The dynamics of the tree of knowledge allowed us to unveil the concrete existential situations experienced by children and adolescents in the world of work as a vital phenomenon that were enunciated in the dialogical dialectical process, seeking to rescue in the discourses the signs that indicate the effects of child labor on their self-esteem.

During the application of the DCS, the existential situations that emerged in the group space comprised a set of themes generating debates, bringing elements to be decoded by the group.

At that time, the study participants described what they considered important for children/adolescents to grow and develop in a healthy way, thus raising the first topic generating debate, as follows.

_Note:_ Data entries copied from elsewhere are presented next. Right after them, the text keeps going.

-- ==== Sys2Proof/Decode.lean ====
section
/-! DEFINITION. The decoder of wire segments and of CTRL writes (R46 to R54, R20), total on any bytes, and after it the
encoder (R47 to R49, R56). Segments are LOGICAL bytes: the header window is undone before (R45, R76). -/

namespace Sys2Proof

/-- Why a byte sequence holds no segment at its start. -/
inductive DecodeError where
  /-- The sequence is empty: the stream has ended (R46). -/
  | endOfStream
  deriving DecidableEq, Repr

/-- Where an instruction's bits stand: in the logical stream, or in a write to an engine's CTRL (R58). -/
inductive Place where
  | stream
  | ctrl (e : EngineId)
  deriving DecidableEq, Repr

/-! ## Fields of the control byte -/

/-- `T`, the run type (R47): true for a 0xFF-run. -/
def isFrunControl (c : Byte) : Bool := (c &&& Config.typeBit) != 0

/-- The run length of a ZRUN control byte (R48). The `+ 1` is on natural numbers (R52 (d)). -/
def zrunLength (c : Byte) : Nat := (c &&& Config.zlenMask).toNat + 1

/-- The run length the decoder gives an FRUN control byte (R49, D5). -/
def frunLength (c : Byte) : Nat := (c &&& Config.flenMask).toNat + 1

/-- `X`, the unused bits 6:5 of an FRUN control byte (R47). -/
def frunUnused (c : Byte) : BitVec 2 := c.extractLsb' 5 2

/-! ## Decoding -/

/-- The descriptor `[00, c]` (R54: all 256 control bytes have a meaning). -/
def decodeDescriptor (c : Byte) : Instr :=
  if isFrunControl c then .frun (frunUnused c) (frunLength c) else .zrun (zrunLength c)

/-- The segment at the start of a logical byte sequence, and the bytes after it (R53). A marker with no byte after it
is TRUNC (R55 (a)). -/
def decode : List Byte → Except DecodeError (Instr × List Byte)
  | [] => .error .endOfStream
  | b :: rest =>
    if b = Config.marker then
      match rest with
      | [] => .ok (.trunc, [])
      | c :: rest' => .ok (decodeDescriptor c, rest')
    else .ok (.lit b, rest)

/-- A write of `v` to an engine's CTRL (R20): bit 0 is START, the other bits are ignored, 0 has no effect. -/
def decodeCtrl (e : EngineId) (v : Byte) : Option Instr :=
  if v.getLsbD 0 then
    match e with
    | .enc => some .encStart
    | .dec => some .decStart
  else none

/-- The instruction that bytes stand for at a place. -/
def decodeAt : Place → List Byte → Option Instr
  | .stream, bs =>
    match decode bs with
    | .ok (i, _) => some i
    | .error _ => none
  | .ctrl e, [v] => decodeCtrl e v
  | .ctrl _, _ => none

/-- The bytes of a number of `nbits` bits as the opcode table packs them: the byte at the LOWER index is the more
significant one (R58: "bits 15:8 are the byte at the lower index"; log entry 11). -/
def tableBytes (nbits w : Nat) : List Byte :=
  (List.range (nbits / 8)).reverse.map fun j => BitVec.ofNat 8 (w >>> (8 * j))

/-- The segment read from a table word. Rows without bits in the stream (the encoder's, the phase steps, the commands)
have no table word (log entry 11). -/
def decodeTableWord (nbits w : Nat) : Option Instr := decodeAt .stream (tableBytes nbits w)

/-! ## Encoding -/

/-- The control byte of a ZRUN of `n` bytes (R48). -/
def zrunControl (n : Nat) : Byte := BitVec.ofNat 8 (n - 1)

/-- The control byte of an FRUN of `n` bytes with bits 6:5 equal to `x` (R49, R56). -/
def frunControl (x : BitVec 2) (n : Nat) : Byte :=
  Config.typeBit ||| (x.setWidth 8 <<< 5) ||| BitVec.ofNat 8 (n - 1)

/-- The logical bytes of a wire segment (R47, R56), or the byte written to CTRL (R20). The encoder's productions and
the phase steps have no encoding (R58). -/
def encode : Instr → Option (Place × List Byte)
  | .lit b => some (.stream, [b])
  | .zrun n => some (.stream, [Config.marker, zrunControl n])
  | .frun x n => some (.stream, [Config.marker, frunControl x n])
  | .trunc => some (.stream, [Config.marker])
  | .eLit _ => none
  | .eZrun _ => none
  | .eFrun _ => none
  | .eEndscan => none
  | .eNeg => none
  | .dUnneg => none
  | .dEnd => none
  | .encStart => some (.ctrl .enc, [0x01])
  | .decStart => some (.ctrl .dec, [0x01])

/-! ## Streams -/

/-- The segment is an FRUN descriptor (R100 (b), (d)). -/
def Instr.isFrun : Instr → Bool
  | .frun _ _ => true
  | _ => false

/-- The one segmentation of a logical byte sequence (R46, R53), a lone final marker read as TRUNC. -/
def segments : List Byte → List Instr
  | [] => []
  | [b] => if b = Config.marker then [.trunc] else [.lit b]
  | b :: c :: rest =>
    if b = Config.marker then decodeDescriptor c :: segments rest else .lit b :: segments (c :: rest)

/-- The logical bytes of a list of segments, in order (R46). -/
def encodeStream : List Instr → List Byte
  | [] => []
  | i :: is =>
    match encode i with
    | some (.stream, bs) => bs ++ encodeStream is
    | some (.ctrl _, _) => encodeStream is
    | none => encodeStream is

end Sys2Proof
end

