-- ==== Sys2Proof/Machine/Core.lean ====
section
/-! DEFINITION. The machine as the host runs it. -/

def Sys2Proof.core : Host.Core := { State := Sys2Proof.Machine.State, Fault := Sys2Proof.Machine.Fault, Refusal := Sys2Proof.Machine.Refusal, step := Sys2Proof.Machine.step, reset := Sys2Proof.Machine.State.reset }
end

Structural and emotional need as an indispensable support for development

Cr3AcU*: - Well, the child needs to have a home, respect, affection and lots of love! He needs a well-structured home and needs attention and support. Because if he doesn't have all these things that I just mentioned, he will not be a developed human being, a capable human being [...]*

Cr2AcU: - A child needs to feed properly, play with other children, go out with his family and take care of his personal hygiene, because a well-fed child grows up in a healthy way. And through the play with other children he learns to share his feelings, such as friendship and respect [...]

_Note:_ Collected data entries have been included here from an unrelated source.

-- ==== Sys2Proof/Laws/PerInstr.lean ====
section
/-! SUPPORT. What is said of every instruction as syntax: the shape of its encoding (R46, R47, R58, R20). -/

namespace Sys2Proof.Laws.EncodingShape

/-- An encoding has one or two bytes; in the stream it is a segment of DEC's, and never a command; in a CTRL write it is
the command of that engine. -/
def Statement (i : Instr) : Prop :=
  ∀ p bs, encode i = some (p, bs) →
    (bs.length = 1 ∨ bs.length = 2) ∧
      match p with
      | .stream => i.engine = .dec ∧ i.isCommand = false
      | .ctrl e => i.engine = e ∧ i.isCommand = true

theorem lit (b : Byte) : Statement (.lit b) := by rintro p bs ⟨⟩; simp [Instr.engine, Instr.isCommand]
theorem zrun (n : Nat) : Statement (.zrun n) := by rintro p bs ⟨⟩; simp [Instr.engine, Instr.isCommand]
theorem frun (x : BitVec 2) (n : Nat) : Statement (.frun x n) := by rintro p bs ⟨⟩; simp [Instr.engine, Instr.isCommand]
theorem trunc : Statement .trunc := by rintro p bs ⟨⟩; simp [Instr.engine, Instr.isCommand]
theorem eLit (b : Byte) : Statement (.eLit b) := by rintro p bs ⟨⟩
theorem eZrun (z : Nat) : Statement (.eZrun z) := by rintro p bs ⟨⟩
theorem eFrun (f : Nat) : Statement (.eFrun f) := by rintro p bs ⟨⟩
theorem eEndscan : Statement .eEndscan := by rintro p bs ⟨⟩
theorem eNeg : Statement .eNeg := by rintro p bs ⟨⟩
theorem dUnneg : Statement .dUnneg := by rintro p bs ⟨⟩
theorem dEnd : Statement .dEnd := by rintro p bs ⟨⟩
theorem encStart : Statement .encStart := by rintro p bs ⟨⟩; simp [Instr.engine, Instr.isCommand]
theorem decStart : Statement .decStart := by rintro p bs ⟨⟩; simp [Instr.engine, Instr.isCommand]

end Sys2Proof.Laws.EncodingShape
end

Family affectivity as a building element

In the dialogical enunciations of children/adolescents, other elements stand out, giving to family affective relations demonstrations of affection and the sense of happiness, a feeling that certainly contributes to their emotional well-being, as observed in the following dialogical fragments:

Cr1AcNRM: to feel happy he needs to have the affection of his father and mother.

Cr3BbU: I am happy when my parents give me affection and attention. I get very happy...

Cr1AcNRT: because it is important to have the love of the father, the mother and the family.

Cr9JaU: My problem is that my parents don't always give me attention and sometimes I miss their affection... And this happens a lot in my life. There are days I need to vent, talk my things and they don't realize; they don't give me the opening to talk!

Cr5BBNRM: When someone cares about me I'm happy. Sometimes I think I don't even miss me...

Cr3BbU: When I do what my father and mother taught me, I make them proud...

The family structure of the child/adolescent exploited by work

The dialogical fragments also reveal how the relationships established in the children's family space affect their self-esteem.

Cr1BBNRM: I get sad when Mom hits me.

Cr4AcNRT: the usual problems, [...] fights at home. I can never do anything I want. Sometimes I even think about committing suicide... My life is very hard, only problems.

Cr1AcNRM: there are children who even think of committing suicide; there are some that only do what is commanded; They don't drink water, don't eat, and stay on the street.

Cr2BBNRM: I get sad when my parents tell me off.

Cr4BbU: [...] I wanted my stepfather to be someone else because he fights a lot with my mother; sometimes he leaves home and doesn't eat lunch... (Crying)

All the emotional content present in the discourses reveals the marks that imprint themselves on their behavior after experiencing exploitation by the work that are evident in the following dialogical fragments:

Cr3AcNRM: I think the work hurts because the children get tired, sad, because they walk all day up and down, and their legs get tired. Children even cry because it is bad to be mistreated. They feel isolated because they have no friends.

Cr2JaU: [...] my parents went out to work and I stayed at home taking care of everything, cleaning, cooking, and washing the dirty clothes. [...] and when I remember that, I get angry.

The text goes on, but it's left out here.